FORMAT_MAPPING = {"chatml": ChatMlSpecialTokens}


def setup_chat_format(
    model: PreTrainedModel,
    tokenizer: PreTrainedTokenizer,
    format: Literal["chatml"] | None = "chatml",
    resize_to_multiple_of: int | None = None,
) -> tuple[PreTrainedModel, PreTrainedTokenizer]:
    # docstyle-ignore
    """
    Setup chat format by adding special tokens to the tokenizer, setting the correct format, and extending the
    embedding layer of the model based on the new special tokens.

    > [!WARNING]
    > This function is deprecated and will be removed in version 0.26.0. Please use [`clone_chat_template`] instead.

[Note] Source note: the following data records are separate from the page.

-- ==== Sys2Proof/WellFormed.lean ====
section
/-! DEFINITION. Well-formed instructions: the encoding rules of R201 that a single instruction can
break, with the Stile's rule code for each. -/

namespace Sys2Proof

/-- Why an encoding is rejected at admission (R201): the conditions of its table, in its order. -/
inductive Reject where
  /-- HCHK is not 0b101 where a header is due, ST-001 -/
  | headerCheck
  /-- WCOUNT is 0 or the words do not add up, ST-002 -/
  | wordCount
  /-- CLASS is 7, ST-003 -/
  | badClass
  /-- an opcode that R195 to R198 mark reserved, ST-004 -/
  | reservedOpcode
  /-- a field required to hold a fixed value does not, ST-005 -/
  | mustBeZero
  /-- a selector that is illegal for its operand, or an odd pair, ST-006 -/
  | illegalOperand
  /-- a latch that holds no value of the clause, ST-007 -/
  | latch
  /-- a control transfer that R181 does not allow, ST-008 -/
  | control
  /-- a reserved SCOPE or ORDER, ST-009 -/
  | scopeOrder
  /-- GPRED 0b111 with GNEG 1, ST-010 -/
  | guardNever
  /-- a loop field that R194 or R201 does not allow, ST-011 -/
  | loopField
  deriving DecidableEq, Repr

/-- The rule code ST-nnn that the fault record names (R201). -/
def Reject.code : Reject → Nat
  | .headerCheck => 1
  | .wordCount => 2
  | .badClass => 3
  | .reservedOpcode => 4
  | .mustBeZero => 5
  | .illegalOperand => 6
  | .latch => 7
  | .control => 8
  | .scopeOrder => 9
  | .guardNever => 10
  | .loopField => 11

/-- The rejection unless the condition holds. -/
def need (ok : Bool) (r : Reject) : Option Reject := if ok then none else some r

/-- When WS is 1, D is 0 (R190). -/
def wsClear (w : BitVec 1) (d : BitVec n) : Option Reject := need (w == 0#1 || d == 0#n) .mustBeZero

/-- A selector legal as a 64-bit operand (R188, R189). -/
def src64 (a : BitVec 8) : Option Reject :=
  need (if a.toNat < 0x80 then a.toNat % 2 == 0
    else if a.toNat < 0x84 then a == 0x80#8 || a == 0x82#8
    else decide (a.toNat < 0x88 || 0x90 ≤ a.toNat)) .illegalOperand

/-- A scalar or an even vector pair (R291, R322). -/
def srcAddr (a : BitVec 8) : Option Reject :=
  need (0xC0 ≤ a.toNat || a.toNat < 0x80 && a.toNat % 2 == 0) .illegalOperand

/-- A source of a check: pairs when W is 1, and 64-bit scalars and constants always (R298). -/
def srcCheck (x : BitVec 1) (a : BitVec 8) : Option Reject :=
  if x == 1#1 || 0x84 ≤ a.toNat then src64 a else none

/-- A uniform count: a scalar, or one of the constants 0x84 and 0x90 to 0xAF (R295, R348). -/
def srcCount (a : BitVec 8) : Option Reject :=
  need (0xC0 ≤ a.toNat || a == 0x84#8 || 0x90 ≤ a.toNat && a.toNat ≤ 0xAF) .illegalOperand

/-- Any 32-bit source but a latch (R314, R418). -/
def noLatch (a : BitVec 8) : Option Reject := need (a.toNat < 0x80 || 0x84 ≤ a.toNat) .illegalOperand

/-- A scalar or a constant (R323). -/
def uniform (a : BitVec 8) : Option Reject := need (decide (0x84 ≤ a.toNat)) .illegalOperand

/-- A scalar. -/
def scalar (a : BitVec 8) : Option Reject := need (decide (0xC0 ≤ a.toNat)) .illegalOperand
/-- An even scalar. -/
def scalar2 (a : BitVec 8) : Option Reject := need (0xC0 ≤ a.toNat && a.toNat % 2 == 0) .illegalOperand
/-- A scalar whose number is a multiple of 4. -/
def scalar4 (a : BitVec 8) : Option Reject := need (0xC0 ≤ a.toNat && a.toNat % 4 == 0) .illegalOperand

/-- An even vector register (R190). -/
def even (d : BitVec 7) : Option Reject := need (d.toNat % 2 == 0) .illegalOperand
/-- A vector register whose number is a multiple of 4 (R325, R333). -/
def aligned4 (d : BitVec 7) : Option Reject := need (d.toNat % 4 == 0) .illegalOperand

/-- SCOPE and ORDER hold values that R129 and R132 do not reserve. -/
def scopeOrder (x : XM) : Option Reject := need (x.scope.toNat < 7 && x.order.toNat < 5) .scopeOrder

/-- The modifiers that stash and flask operations require: RET 0b01, SCOPE 0b100, ORDER 0, MODE 0 (R330, R332). -/
def fixedXM (x : XM) : Option Reject :=
  need (x.ret == 1#2 && x.scope == 4#3 && x.order == 0#3 && x.mode == 0#4) .mustBeZero

/-- The first register of a record block: an even vector register (R403); how far the block goes is ST-022's matter (R412). -/
def recordBlock (a : BitVec 8) : Option Reject := need (a.toNat % 2 == 0 && a.toNat < 128) .illegalOperand

/-- The system registers of R414. -/
def sysReg (s : BitVec 12) : Bool :=
  s.toNat < 0x008 || s == 0x010#12 || s == 0x011#12 || 0x020 ≤ s.toNat && s.toNat ≤ 0x024 ||
    s == 0x030#12 || 0x040 ≤ s.toNat && s.toNat ≤ 0x043

/-- The system registers that are 64 bits wide (R414). -/
def sysReg64 (s : BitVec 12) : Bool :=
  s == 0x010#12 || s == 0x011#12 || s == 0x020#12 || s == 0x021#12 || s == 0x022#12 || s == 0x024#12 ||
    0x040 ≤ s.toNat && s.toNat ≤ 0x043

/-- The first rejection of a list of checks. -/
def firstOf : List (Option Reject) → Option Reject
  | [] => none
  | some r :: _ => some r
  | none :: rs => firstOf rs
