-- ==== Sys2Proof/Decode.lean ====
section
/-! DEFINITION. The decoder: from the words of a clause of one engine class to an instruction, or to
a named rejection (R185 to R201). After it the encoder, written from the same layouts. -/

namespace Sys2Proof

/-- First-word format A (R185), which AI, AP, AS, L and M share. -/
structure FmtA where
  op : BitVec 8
  d : BitVec 7
  w : BitVec 1
  a : BitVec 8
  b : BitVec 8
  deriving DecidableEq, Repr

/-- First-word format B (R185). -/
structure FmtB where
  op : BitVec 8
  p : BitVec 3
  n : BitVec 1
  o : BitVec 20
  deriving DecidableEq, Repr

/-- First-word format C (R185). -/
structure FmtC where
  op : BitVec 8
  l : BitVec 7
  o : BitVec 17
  deriving DecidableEq, Repr

/-- First-word format H (R185). -/
structure FmtH where
  op : BitVec 8
  h : BitVec 5
  a : BitVec 5
  b : BitVec 5
  n : BitVec 8
  f : BitVec 1
  deriving DecidableEq, Repr

/-- First-word format HM (R185). -/
structure FmtHM where
  op : BitVec 8
  h : BitVec 5
  z : BitVec 3
  a : BitVec 8
  b : BitVec 8
  deriving DecidableEq, Repr

/-- First-word format S (R185). -/
structure FmtS where
  op : BitVec 8
  d : BitVec 8
  s : BitVec 12
  z : BitVec 4
  deriving DecidableEq, Repr

/-- Bits 31 to 24 of a first word: the opcode (R185). -/
def opOf (w : BitVec 32) : BitVec 8 := w.extractLsb' 24 8

/-- Reads the fields of format A. -/
def splitA (w : BitVec 32) : FmtA :=
  ⟨w.extractLsb' 24 8, w.extractLsb' 17 7, w.extractLsb' 16 1, w.extractLsb' 8 8, w.extractLsb' 0 8⟩

/-- Lays the fields of format A into a word. -/
def joinA (op : BitVec 8) (d : BitVec 7) (w : BitVec 1) (a : BitVec 8) (b : BitVec 8) : BitVec 32 :=
  op ++ d ++ w ++ a ++ b

/-- Reads the fields of format B. -/
def splitB (w : BitVec 32) : FmtB :=
  ⟨w.extractLsb' 24 8, w.extractLsb' 21 3, w.extractLsb' 20 1, w.extractLsb' 0 20⟩

/-- Lays the fields of format B into a word. -/
def joinB (op : BitVec 8) (p : BitVec 3) (n : BitVec 1) (o : BitVec 20) : BitVec 32 :=
  op ++ p ++ n ++ o

/-- Reads the fields of format C. -/
def splitC (w : BitVec 32) : FmtC :=
  ⟨w.extractLsb' 24 8, w.extractLsb' 17 7, w.extractLsb' 0 17⟩

/-- Lays the fields of format C into a word. -/
def joinC (op : BitVec 8) (l : BitVec 7) (o : BitVec 17) : BitVec 32 :=
  op ++ l ++ o

/-- Reads the fields of format H. -/
def splitH (w : BitVec 32) : FmtH :=
  ⟨w.extractLsb' 24 8, w.extractLsb' 19 5, w.extractLsb' 14 5, w.extractLsb' 9 5, w.extractLsb' 1 8, w.extractLsb' 0 1⟩

/-- Lays the fields of format H into a word. -/
def joinH (op : BitVec 8) (h : BitVec 5) (a : BitVec 5) (b : BitVec 5) (n : BitVec 8) (f : BitVec 1) : BitVec 32 :=
  op ++ h ++ a ++ b ++ n ++ f

/-- Reads the fields of format HM. -/
def splitHM (w : BitVec 32) : FmtHM :=
  ⟨w.extractLsb' 24 8, w.extractLsb' 19 5, w.extractLsb' 16 3, w.extractLsb' 8 8, w.extractLsb' 0 8⟩

/-- Lays the fields of format HM into a word. -/
def joinHM (op : BitVec 8) (h : BitVec 5) (z : BitVec 3) (a : BitVec 8) (b : BitVec 8) : BitVec 32 :=
  op ++ h ++ z ++ a ++ b

/-- Reads the fields of format S. -/
def splitS (w : BitVec 32) : FmtS :=
  ⟨w.extractLsb' 24 8, w.extractLsb' 16 8, w.extractLsb' 4 12, w.extractLsb' 0 4⟩

/-- Lays the fields of format S into a word. -/
def joinS (op : BitVec 8) (d : BitVec 8) (s : BitVec 12) (z : BitVec 4) : BitVec 32 :=
  op ++ d ++ s ++ z

/-- Reads an X-M word (R186). -/
def splitXM (w : BitVec 32) : XM :=
  ⟨w.extractLsb' 30 2, w.extractLsb' 27 3, w.extractLsb' 24 3, w.extractLsb' 20 4, w.extractLsb' 0 20⟩

/-- Lays out an X-M word (R186). -/
def joinXM (x : XM) : BitVec 32 :=
  x.ret ++ x.scope ++ x.order ++ x.mode ++ x.off

/-- The reserved half of an X-S word (R186). -/
def xsHigh (w : BitVec 32) : BitVec 16 := w.extractLsb' 16 16
/-- F2 of an X-S word. -/
def xsF2 (w : BitVec 32) : BitVec 8 := w.extractLsb' 8 8
/-- F1 of an X-S word. -/
def xsF1 (w : BitVec 32) : BitVec 8 := w.extractLsb' 0 8

/-- Lays out an X-S word (R186). -/
def joinXS (f2 f1 : BitVec 8) : BitVec 32 := 0#16 ++ f2 ++ f1

/-- Reads an X-N word (R186), or nothing when its reserved bits are set. -/
def splitXN (w : BitVec 32) : Option LoopInc :=
  if w.extractLsb' 16 6 == 0#6 then
    some ⟨w.extractLsb' 28 4, w.extractLsb' 24 4, w.extractLsb' 22 2, w.extractLsb' 0 16⟩
  else none

/-- Lays out an X-N word (R186). -/
def joinXN (n : LoopInc) : BitVec 32 := n.cl ++ n.wd ++ n.fld ++ 0#6 ++ n.step

/-- An instruction and the words that follow it, or the rejection. -/
abbrev Decoded := Except Reject (Instr × List (BitVec 32))

/-- Accepts an instruction whose fixed fields hold their values (ST-005), and whose pairs are even and
predicate numbers legal (ST-006). -/
def word1 (fixed legal : Bool) (i : Instr) (rest : List (BitVec 32)) : Decoded :=
  if !fixed then .error .mustBeZero else if !legal then .error .illegalOperand else .ok (i, rest)

/-- Takes the extension word that a two-word instruction needs (ST-002). -/
def word2 (rest : List (BitVec 32)) (k : BitVec 32 → List (BitVec 32) → Decoded) : Decoded :=
  match rest with
  | [] => .error .wordCount
  | x :: rest => k x rest

/-- Reads the increment words of a loop (R194). -/
def takeIncs : Nat → List (BitVec 32) → Option (List LoopInc × List (BitVec 32))
  | 0, ws => some ([], ws)
  | _ + 1, [] => none
  | n + 1, w :: ws =>
    match splitXN w, takeIncs n ws with
    | some i, some (is, rest) => some (i :: is, rest)
    | _, _ => none

/-- `loop`, with its increment words (R194, format L). -/
noncomputable def decodeLoop (w : BitVec 32) (rest : List (BitVec 32)) : Decoded :=
  if w.extractLsb' 16 1 == 0#1 && w.extractLsb' 0 8 == 0#8 then
    if rest.length < (w.extractLsb' 17 3).toNat then .error .wordCount
    else
      match takeIncs (w.extractLsb' 17 3).toNat rest with
      | some (is, rest) => .ok (.loop (w.extractLsb' 20 4) (w.extractLsb' 8 8) is, rest)
      | none => .error .mustBeZero
  else .error .mustBeZero
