-- ==== Sys2Proof/Machine/Home.lean ====
section
/-! DEFINITION. Lines at their homes (R55 to R65, R72, R95 to R109): the slice and set of a line, allocation and
victims in a slice, what an access waits for before it performs, the queue of a line, and the L1 and the
coalescing buffer of a core as a home meets them. -/

namespace Sys2Proof.Machine

/-! ### Keys: a line of this module, or a line of another with its node above it -/

def remoteKey (node line : Nat) : Nat := (node + 1) * 2 ^ 41 + line
def keyLine (k : Nat) : Nat := k % 2 ^ 41
def keyNode (k : Nat) : Option Nat := if k < 2 ^ 41 then none else some (k / 2 ^ 41 - 1)
def lineKey (remote : Bool) (node line : Nat) : Nat := if remote then remoteKey node line else line
def Trans.key (t : Trans) (va : DWord) : Nat := lineKey t.remote t.node (t.pa va / 128)
def Trans.attr (t : Trans) : Attr :=
  { coh := t.coh, ret := t.ret, mig := t.mig, remote := t.remote, node := t.node }

/-- Lines of HBM and of the host window (R26). -/
def isHbmLine (line : Nat) : Bool := isHbm (line / 512)
def isHostLine (line : Nat) : Bool := isHost (line / 512)

/-- Home slice of a line (R55). -/
def sliceOf (line : Nat) : Nat :=
  line % 256 ^^^ line / 2 ^ 8 % 256 ^^^ line / 2 ^ 16 % 256 ^^^ line / 2 ^ 24 % 256 ^^^ line / 2 ^ 32 % 256 ^^^
    line / 2 ^ 40 % 2

/-- Set of a line within its slice (log 23). -/
def setOf (line : Nat) : Nat := line / 256 % 2048

/-- Base die of a slice (R55). -/
def dieOfSlice (slice : Nat) : Nat := slice / 64

/-! ### Chain pointers (R94) -/

def nullPtr : ChainPtr := 0#37
def mkPtr (kind node slice set way : Nat) : ChainPtr :=
  BitVec.ofNat 2 kind ++ BitVec.ofNat 12 node ++ BitVec.ofNat 8 slice ++ BitVec.ofNat 11 set ++ BitVec.ofNat 4 way
def ptrKind (p : ChainPtr) : Nat := fldN p 35 2
def ptrNode (p : ChainPtr) : Nat := fldN p 23 12
/-- Node identifier of this module (R475). -/
def State.thisNode (s : State) : Nat := fldN s.regs.domNode 0 12

/-! ### Home tags -/

/-- Home chain states (R95). -/
def hstU : BitVec 3 := 0
def hstSH : BitVec 3 := 1
def hstEX : BitVec 3 := 2
def hstPG : BitVec 3 := 3
def hstRC : BitVec 3 := 4

/-- Caching states (R96). -/
def cstI : BitVec 4 := 0
def cstRPEND : BitVec 4 := 1
def cstRATT : BitVec 4 := 2
def cstS : BitVec 4 := 3
def cstUNLINK : BitVec 4 := 4
def cstWPEND : BitVec 4 := 5
def cstWALK : BitVec 4 := 6
def cstE : BitVec 4 := 7
def cstM : BitVec 4 := 8

def State.mapHome (s : State) (f : Home → Home) : State := { s with home := f s.home }
def State.tag? (s : State) (key : Nat) : Option HomeTag := s.home.tags.find? fun t => t.line == key
def State.updTag (s : State) (key : Nat) (f : HomeTag → HomeTag) : State :=
  s.mapHome fun h => { h with tags := h.tags.map fun t => if t.line = key then f t else t }
def State.dropTag (s : State) (key : Nat) : State :=
  s.mapHome fun h => { h with tags := h.tags.filter fun t => t.line != key,
                              caches := h.caches.filter fun c => c.line != key }
def State.cacheTag? (s : State) (key : Nat) : Option CacheTag := s.home.caches.find? fun c => c.line == key
def State.updCache (s : State) (key : Nat) (f : CacheTag → CacheTag) : State :=
  s.mapHome fun h => { h with caches := h.caches.map fun c => if c.line = key then f c else c }

/-- Pointer to the home, whose way a requester does not know and gives as 0 (log 110), and to an entry of a caching
slice of this module. -/
def homePtrOf (node line : Nat) : ChainPtr := mkPtr 2 node (sliceOf line) (setOf line) 0
def State.selfPtr (s : State) (key : Nat) : ChainPtr :=
  mkPtr 1 s.thisNode (sliceOf (keyLine key)) (setOf (keyLine key))
    (match s.tag? key with
      | some t => t.way
      | none => 0)

/-! ### Chain messages (R97) -/

/-- Incarnation of an agent. -/
def State.incOf (s : State) (agent : Nat) : BitVec 8 := alookup s.plat.incs agent 0

/-- Node of a key's home. -/
def homeNode (key : Nat) : Nat := (keyNode key).getD 0
def homePtr (key : Nat) : ChainPtr := homePtrOf (homeNode key) (keyLine key)

/-- Sends a chain message about a line, with the home's node and the sender's incarnation. -/
def State.sendChain (s : State) (key : Nat) (src dst : ChainPtr) (m : ChainMsg) : State :=
  s.send (.chain (keyLine key) ((keyNode key).getD s.thisNode) (s.incOf s.thisNode) src dst m)

/-- A caching entry of this module to its home, and to another entry. -/
def State.toHome (s : State) (key : Nat) (m : ChainMsg) : State := s.sendChain key (s.selfPtr key) (homePtr key) m
def State.toEntry (s : State) (key : Nat) (dst : ChainPtr) (m : ChainMsg) : State :=
  s.sendChain key (s.selfPtr key) dst m

/-- The home on this module to an entry. -/
def State.fromHome (s : State) (line : Nat) (dst : ChainPtr) (m : ChainMsg) : State :=
  s.sendChain line (homePtrOf s.thisNode line) dst m

/-- A walker to an entry: the home of a line of this module, or a caching entry of another's. -/
def State.toNeighbour (s : State) (key : Nat) (dst : ChainPtr) (m : ChainMsg) : State :=
  if (keyNode key).isNone then s.fromHome key dst m else s.toEntry key dst m

/-- A line that is poisoned at its home (R88). -/
def State.poisoned (s : State) (line : Nat) : Bool := s.home.poison.contains line
def State.setPoison (s : State) (line : Nat) (b : Bool) : State :=
  s.mapHome fun h =>
    let rest := h.poison.filter fun l => l != line
    { h with poison := if b then line :: rest else rest }

/-! ### Retention (R63, R64) -/

/-- Retention values (R30). -/
def retStream : BitVec 2 := 0
def retDefault : BitVec 2 := 1
def retSticky : BitVec 2 := 2
def retBypass : BitVec 2 := 3

/-- The hint, or the leaf's retention when the hint is `default` (R31). -/
def retOf (hint leaf : BitVec 2) : BitVec 2 := if hint = retDefault then leaf else hint

/-- Lines of a slice that a class holds with retention `sticky`. -/
def State.stickyCount (s : State) (slice cls : Nat) : Nat :=
  (s.home.tags.filter fun t => t.ret == retSticky && t.cls == cls && sliceOf (keyLine t.line) == slice).length

/-- Limit of a class in one slice. -/
def State.stickyLimit (s : State) (cls : Nat) : Nat := 512 * min 64 (fldN (alookup s.regs.stickyQuota cls 0) 0 7)

/-- The retention that a tag records (R64). -/
def State.recordRet (s : State) (key cls : Nat) (ret : BitVec 2) : BitVec 2 :=
  if ret = retSticky ∧ s.stickyLimit cls ≤ s.stickyCount (sliceOf (keyLine key)) cls then retDefault else ret

/-! ### Allocation and victims (R63, R65, R100) -/

/-- Atomics of one operation on a line are half done (R334). -/
def State.running (s : State) (key : Nat) : Bool := (s.tag? key).any fun t => t.run.isSome

/-- A line that no request is using and no stash owns. -/
def State.idleTag (s : State) (t : HomeTag) : Bool :=
  t.owner == none && t.run == none && t.pending == 0#2 && t.queue.isEmpty && t.hst != hstPG && t.hst != hstRC &&
    (match s.cacheTag? t.line with
      | some c => c.queue.isEmpty && (c.cst == cstS || c.cst == cstE || c.cst == cstM || c.cst == cstI)
      | none => true)

/-- The victim of a full set: by the order of R65, least recently used first. -/
def State.victim (s : State) (set : List HomeTag) : Option HomeTag :=
  let old := (set.filter s.idleTag).reverse
  match old.find? fun t => t.ret == retStream with
  | some t => some t
  | none =>
    match old.find? fun t => t.ret == retDefault with
    | some t => some t
    | none => old.find? fun t => t.ret == retSticky &&
        decide (s.stickyLimit t.cls < s.stickyCount (sliceOf (keyLine t.line)) t.cls)

/-- The home walks the chain from HEAD as a writer does (R98). -/
def State.startWalk (s : State) (t : HomeTag) : State :=
  (s.updTag t.line fun t => { t with hst := hstPG, homeWalk := true, walkPos := t.head }).fromHome t.line t.head .purge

    If the model already has a chat template, this will throw an error. If you want to overwrite it, please set
    `tokenizer.chat_template` to `None`.

    Args:
        model ([`~transformers.PreTrainedModel`]): The model to be modified.
        tokenizer ([`~transformers.PreTrainedTokenizer`]): The tokenizer to be modified.
        format (`Literal["chatml"] | None`): The format to be set. Defaults to "chatml".
        resize_to_multiple_of (`int` or `None`): Number to resize the embedding layer to. Defaults to None.

    Returns:
        model ([`~transformers.PreTrainedModel`]):
            The modified model.
        tokenizer ([`~transformers.PreTrainedTokenizer`]):
            The modified tokenizer.
    """
    warnings.warn(
        "The `setup_chat_format` function is deprecated and will be removed in version 0.26.0. Please use "
        "`clone_chat_template` instead.",
        FutureWarning,
    )
    # check if model already had a chat template
    if tokenizer.chat_template is not None:
        raise ValueError(
            "Chat template is already added to the tokenizer. If you want to overwrite it, please set it to None"
        )

    # check if format available and retrieve
    if format not in FORMAT_MAPPING:
        raise ValueError(f"Format {format} not available. Please use one of {FORMAT_MAPPING.keys()}")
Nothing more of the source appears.